Sorry to hear about your painful experience. Good luck.


----------



## newbkeeper (Aug 11, 2010)

well thank you everyone for the advice. I don't know of any beekeepers in my area that would help out. If someone is around here then I'd be willing to split the supers with you and let you walk away with the largest stack (4 supers tall). If it is AHB then I guess re-queening would be a solution but I'm afraid I'm too inexperienced to figure this out. I thought about making a bee vacuum and removing most of the population before I start trying to mess with them again. I'm not sure if that is recommended though??? any thoughts?

Anyone close to 92336?

I was able to pick up a hive on craigslist from someone who wanted them out of their patio. The hive was in a trash can she had left out. It doesn't look like there are many bees and they are just starting to form the comb. It was a total different story with these bees. I was able to walk up to them without protection and hold my hand right up to them. If it were the other colonies I probably would have had stingers in my eyes for trying something like that. Anyways, I moved the hive to my grandfathers house yesterday and was going to check on them tomorrow to see if they are still there. I just might start with this colony since they seem very docile.
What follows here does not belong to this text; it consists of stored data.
theorem beginReplays_kept {kq : List Instr} (s : State) (kh : Kept kq s) : Kept kq (State.beginReplays s) := by
  unfold State.beginReplays
  try dsimp only
  repeat' first
    | with_reducible assumption
    | with_reducible apply onCmdq_kept
    | with_reducible apply beginCmd_kept
    | with_reducible apply foldl_kept
    | intro _
    | split
    | dsimp only

theorem execRxSeqNak_kept {kq : List Instr} {ko : State} (rx : RxMeta) (pkt : Packet) (s : State) (kh : Kept kq s) (ke : execRxSeqNak rx pkt s = .next ko) : Kept kq ko := by
  unfold execRxSeqNak at ke
  refine next_kept ?_ ke
  try dsimp only
  repeat' first
    | with_reducible assumption
    | with_reducible apply rxIf_kept
    | with_reducible apply beginReplays_kept
    | intro _
    | split
    | dsimp only

theorem execRxRnrNak_kept {kq : List Instr} {ko : State} (rx : RxMeta) (pkt : Packet) (s : State) (kh : Kept kq s) (ke : execRxRnrNak rx pkt s = .next ko) : Kept kq ko := by
  unfold execRxRnrNak at ke
  refine next_kept ?_ ke
  try dsimp only
  repeat' first
    | with_reducible assumption
    | with_reducible apply rxIf_kept
    | intro _
    | split
    | dsimp only

theorem execRxFatalNak_kept {kq : List Instr} {ko : State} (rx : RxMeta) (pkt : Packet) (s : State) (kh : Kept kq s) (ke : execRxFatalNak rx pkt s = .next ko) : Kept kq ko := by
  unfold execRxFatalNak at ke
  refine next_kept ?_ ke
  try dsimp only
  repeat' first
    | with_reducible assumption
    | with_reducible apply rxIf_kept
    | intro _
    | split
    | dsimp only

theorem runJob_kept {kq : List Instr} (i : Nat) (j : CtxJob) (s : State) (kh : Kept kq s) : Kept kq (State.runJob i j s) := by
  unfold State.runJob
  try dsimp only
  repeat' first
    | with_reducible assumption
    | with_reducible apply count_kept
    | with_reducible apply when_kept
    | with_reducible apply onTx_kept
    | with_reducible apply onCtxId_kept
    | with_reducible apply ack_kept
    | with_reducible apply sendDreq_kept
    | with_reducible apply enterTimewait_kept
    | with_reducible apply freeConn_kept
    | with_reducible apply probeTimeout_kept
    | with_reducible apply sendWork_kept
    | with_reducible apply retry_kept
    | with_reducible apply resendFrom_kept
    | with_reducible apply rateIncrease_kept
    | with_reducible apply sendRep_kept
    | intro _
    | split
    | dsimp only

theorem job_kept {kq : List Instr} (i : Nat) (j : CtxJob) (s : State) (kh : Kept kq s) : Kept kq (State.job i j s) := by
  unfold State.job
  try dsimp only
  repeat' first
    | with_reducible assumption
    | with_reducible apply when_kept
    | with_reducible apply useCtx_kept
    | with_reducible apply settleSeal_kept
    | with_reducible apply runJob_kept
    | intro _
    | split
    | dsimp only

theorem execAckDelayExpiry_kept {kq : List Instr} {ko : State} (ctx : Nat) (s : State) (kh : Kept kq s) (ke : execAckDelayExpiry ctx s = .next ko) : Kept kq ko := by
  unfold execAckDelayExpiry at ke
  refine next_kept ?_ ke
  try dsimp only
  repeat' first
    | with_reducible assumption
    | with_reducible apply when_kept
    | with_reducible apply job_kept
    | intro _
    | split
    | dsimp only

theorem execRateIncrease_kept {kq : List Instr} {ko : State} (ctx : Nat) (s : State) (kh : Kept kq s) (ke : execRateIncrease ctx s = .next ko) : Kept kq ko := by
  unfold execRateIncrease at ke
  refine next_kept ?_ ke
  try dsimp only
  repeat' first
    | with_reducible assumption
    | with_reducible apply when_kept
    | with_reducible apply job_kept
    | intro _
    | split
    | dsimp only

theorem execAckTimeout_kept {kq : List Instr} {ko : State} (ctx : Nat) (s : State) (kh : Kept kq s) (ke : execAckTimeout ctx s = .next ko) : Kept kq ko := by
  unfold execAckTimeout at ke
  refine next_kept ?_ ke
  try dsimp only
  repeat' first
    | with_reducible assumption
    | with_reducible apply when_kept
    | with_reducible apply job_kept
    | intro _
    | split
    | dsimp only

theorem execRnrTimerExpiry_kept {kq : List Instr} {ko : State} (ctx : Nat) (s : State) (kh : Kept kq s) (ke : execRnrTimerExpiry ctx s = .next ko) : Kept kq ko := by
  unfold execRnrTimerExpiry at ke
  refine next_kept ?_ ke
  try dsimp only
  repeat' first
    | with_reducible assumption
    | with_reducible apply when_kept
    | with_reducible apply job_kept
    | intro _
    | split
    | dsimp only
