-- ==== Sys2Proof/Laws/Kept/TapOps.lean ====
section
/-!
SUPPORT. What the operations of Machine/TapOps.lean keep.
-/
namespace Sys2Proof.Machine
open Sys2Proof

theorem onTap_kept {kq : List Instr} (g : TapSt → TapSt) (s : State) (kh : Kept kq s) : Kept kq (State.onTap g s) :=
  ⟨kh.queue, kh.mem, kh.half, kh.sec⟩

theorem tapRead_keptO {kq : List Instr} (s : State) (kh : Kept kq s) : OptKept kq (State.tapRead s) := by
  unfold State.tapRead
  try dsimp only
  repeat' first
    | with_reducible assumption
    | with_reducible exact optKept_none
    | with_reducible apply optKept_some
    | with_reducible apply optKept_map
    | with_reducible apply optKept_foldl
    | exact OptKept.kept (by assumption) _ rfl
    | intro _
    | split
    | dsimp only
theorem tapRead_keptE {kq : List Instr} {ko : State} {s : State} (kh : Kept kq s) (ke : State.tapRead s = some ko) : Kept kq ko := (tapRead_keptO s kh).kept ko ke

theorem tapWrite_kept {kq : List Instr} (x s : State) (kx : Kept kq x) (kh : Kept kq s) : Kept kq (State.tapWrite x s) := by
  unfold State.tapWrite
  split
  · exact ⟨kx.queue, kx.mem, kx.half, kx.sec⟩
  · exact kh

end Sys2Proof.Machine
end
I'm just hoping they have a queen with them.

Here's a pic.


----------



## Michael Bush (Aug 2, 2002)

It doesn't look like they have much comb. If you can get it into a frame it will help, but you could also steal a frame of brood from one of your hives and put that in a box with some drawn comb (if you have it) and shake them all into that.


----------



## StevenG (Mar 27, 2009)

My rule of thumb is, if I don't know the bees, I armor up! After all, frequently i don't know how long a swarm has been there, so they may be in a cranky mood. And I have a couple of hives I know well, and they're cranky pretty much all the time.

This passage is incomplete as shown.